BEGIN Available data
-- ==== Sys2Proof/Machine/ReefMath.lean ====
section
/-! DEFINITION. Reef operation records and their arithmetic in the base die (R207 to R222). -/

namespace Sys2Proof.Machine

/-! ## The record (Table 1 of spec/07) -/

/-- A reef operation record, its 128 bytes as one little-endian word. -/
abbrev ReefRec := BitVec 1024

def rBits (r : ReefRec) (lo n : Nat) : Nat := bits r.toNat lo n
def rAddr (r : ReefRec) (k : Nat) : Nat := rBits r (768 + 64 * k) 64
def rParam (r : ReefRec) (n : Nat) : Nat := rBits r (256 + 32 * n) 32
def rCount (r : ReefRec) : Nat := rBits r 224 32
def rPos (r : ReefRec) : Nat := rBits r 192 32
def rStep (r : ReefRec) : Nat := rBits r 160 32
def rTagid (r : ReefRec) : Nat := rBits r 128 32
def rSid (r : ReefRec) : Nat := rBits r 112 16
def rNcontrib (r : ReefRec) : Nat := rBits r 96 16
def rCindex (r : ReefRec) : Nat := rBits r 80 16
def rGroup (r : ReefRec) : Nat := rBits r 72 8
def rOp (r : ReefRec) : Nat := rBits r 56 8
def rFmt (r : ReefRec) (k : Nat) : Fmt := Fmt.ofTag (rBits r (52 - 4 * k) 4)
def rRmode (r : ReefRec) : Nat := rBits r 37 3
def rOvf (r : ReefRec) : Bool := bit r.toNat 36
def rXs (r : ReefRec) : Bool := bit r.toNat 35
def rAccum (r : ReefRec) : Bool := bit r.toNat 34
def rReply (r : ReefRec) : Bool := bit r.toNat 33
def rRiq (r : ReefRec) : Nat := rBits r 28 4

/-- The fields that every record of one combining group shares (R217). -/
def groupKey (r : ReefRec) : List Nat :=
  [rOp r, rAddr r 0, rCount r, (rFmt r 0).tag, (rFmt r 1).tag, rNcontrib r, rRmode r, b2n (rOvf r), b2n (rXs r), b2n (rAccum r)]

/-- Replace GROUP, NCONTRIB and CINDEX in a contribution (R267). -/
def stampCombine (r : ReefRec) (group n k : Nat) : ReefRec :=
  BitVec.ofNat 1024 (putBits (putBits (putBits r.toNat 72 8 group) 96 16 n) 80 16 k)

/-! ## Spans (R207, R208) -/

/-- Bytes of one element: XS24 records where XS is 1 and the tag is 0xF, else the format's width. -/
def reefEsz (xs : Bool) (f : Fmt) : Nat := if f = .raw ∧ xs then 24 else max 1 (f.width / 8)

/-- Leaves of 1 MiB in a DIGEST (R221). -/
def leafCount (n : Nat) : Nat := (n + 0xFFFFF) / 0x100000

/-- Bytes of one element of the target: where an exact sum takes in the target's present value, that is an XS24 record whatever FMT0
the result is written by (R215). -/
def targetEsz (r : ReefRec) : Nat := if rXs r ∧ rAccum r then 24 else reefEsz (rXs r) (rFmt r 0)

/-- The spans an operation uses, as (span, bytes) (Table 2 of spec/07). -/
def reefSpans (r : ReefRec) : List (Nat × Nat) :=
  let n := rCount r
  let full (k : Nat) : Nat × Nat := (k, n * reefEsz (rXs r) (rFmt r k))
  match rOp r with
  | 0x01 => [full 0]
  | 0x02 | 0x05 => [full 0, full 1]
  | 0x03 | 0x04 | 0x06 => [full 0, full 1, full 2]
  | 0x10 => [(0, targetEsz r), full 1]
  | 0x11 | 0x12 => [(0, reefEsz false (rFmt r 1)), full 1]
  | 0x18 => [(0, 4), (1, n)]
  | 0x20 => [full 0, full 1, full 2]
  | 0x21 => [full 0, full 1, full 2, full 3]
  | 0x30 => [(0, n * targetEsz r), full 1]
  | 0x40 => [(0, 48 * leafCount n), (1, n)]
  | _ => []

/-- The formats of the spans that the operation uses. -/
def reefFmts (r : ReefRec) : List Fmt := (reefSpans r).map (fun p => rFmt r p.1)

/-- Whether two spans overlap without being identical (R209); an empty span overlaps nothing. -/
def partlyOverlap (a b : Nat × Nat) : Bool :=
  a != b && a.2 != 0 && b.2 != 0 && decide (a.1 < b.1 + b.2) && decide (b.1 < a.1 + a.2)

def isInt4 (f : Fmt) : Bool := [Fmt.int32, .int16, .int8].contains f
def isFloat4 (f : Fmt) : Bool := f.float?.isSome && !f.isMx && f != .e2m1

/-- Formats an XS sum can end in: XS24, FP32, and INT32 for integer data (R215). Another FMT0 beside XS = 1 is refused, of which the
spec states neither a result nor a refusal (DESIGN CHOICE 106). -/
def xsTargetOk (r : ReefRec) : Bool :=
  rFmt r 0 == .raw || rFmt r 0 == .fp32 || (rFmt r 0 == .int32 && (isInt4 (rFmt r 1) || rFmt r 1 == .raw))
END Available data
• **Your task**: When you reach the line with "little-endian word. -/" in the records above, start writing out lines exactly, and stop once the line with "def rSid (r" has been written; include nothing else.

• **Result of the task**:
/-- A reef operation record, its 128 bytes as one little-endian word. -/
abbrev ReefRec := BitVec 1024

def rBits (r : ReefRec) (lo n : Nat) : Nat := bits r.toNat lo n
def rAddr (r : ReefRec) (k : Nat) : Nat := rBits r (768 + 64 * k) 64
def rParam (r : ReefRec) (n : Nat) : Nat := rBits r (256 + 32 * n) 32
def rCount (r : ReefRec) : Nat := rBits r 224 32
def rPos (r : ReefRec) : Nat := rBits r 192 32
def rStep (r : ReefRec) : Nat := rBits r 160 32
def rTagid (r : ReefRec) : Nat := rBits r 128 32
def rSid (r : ReefRec) : Nat := rBits r 112 16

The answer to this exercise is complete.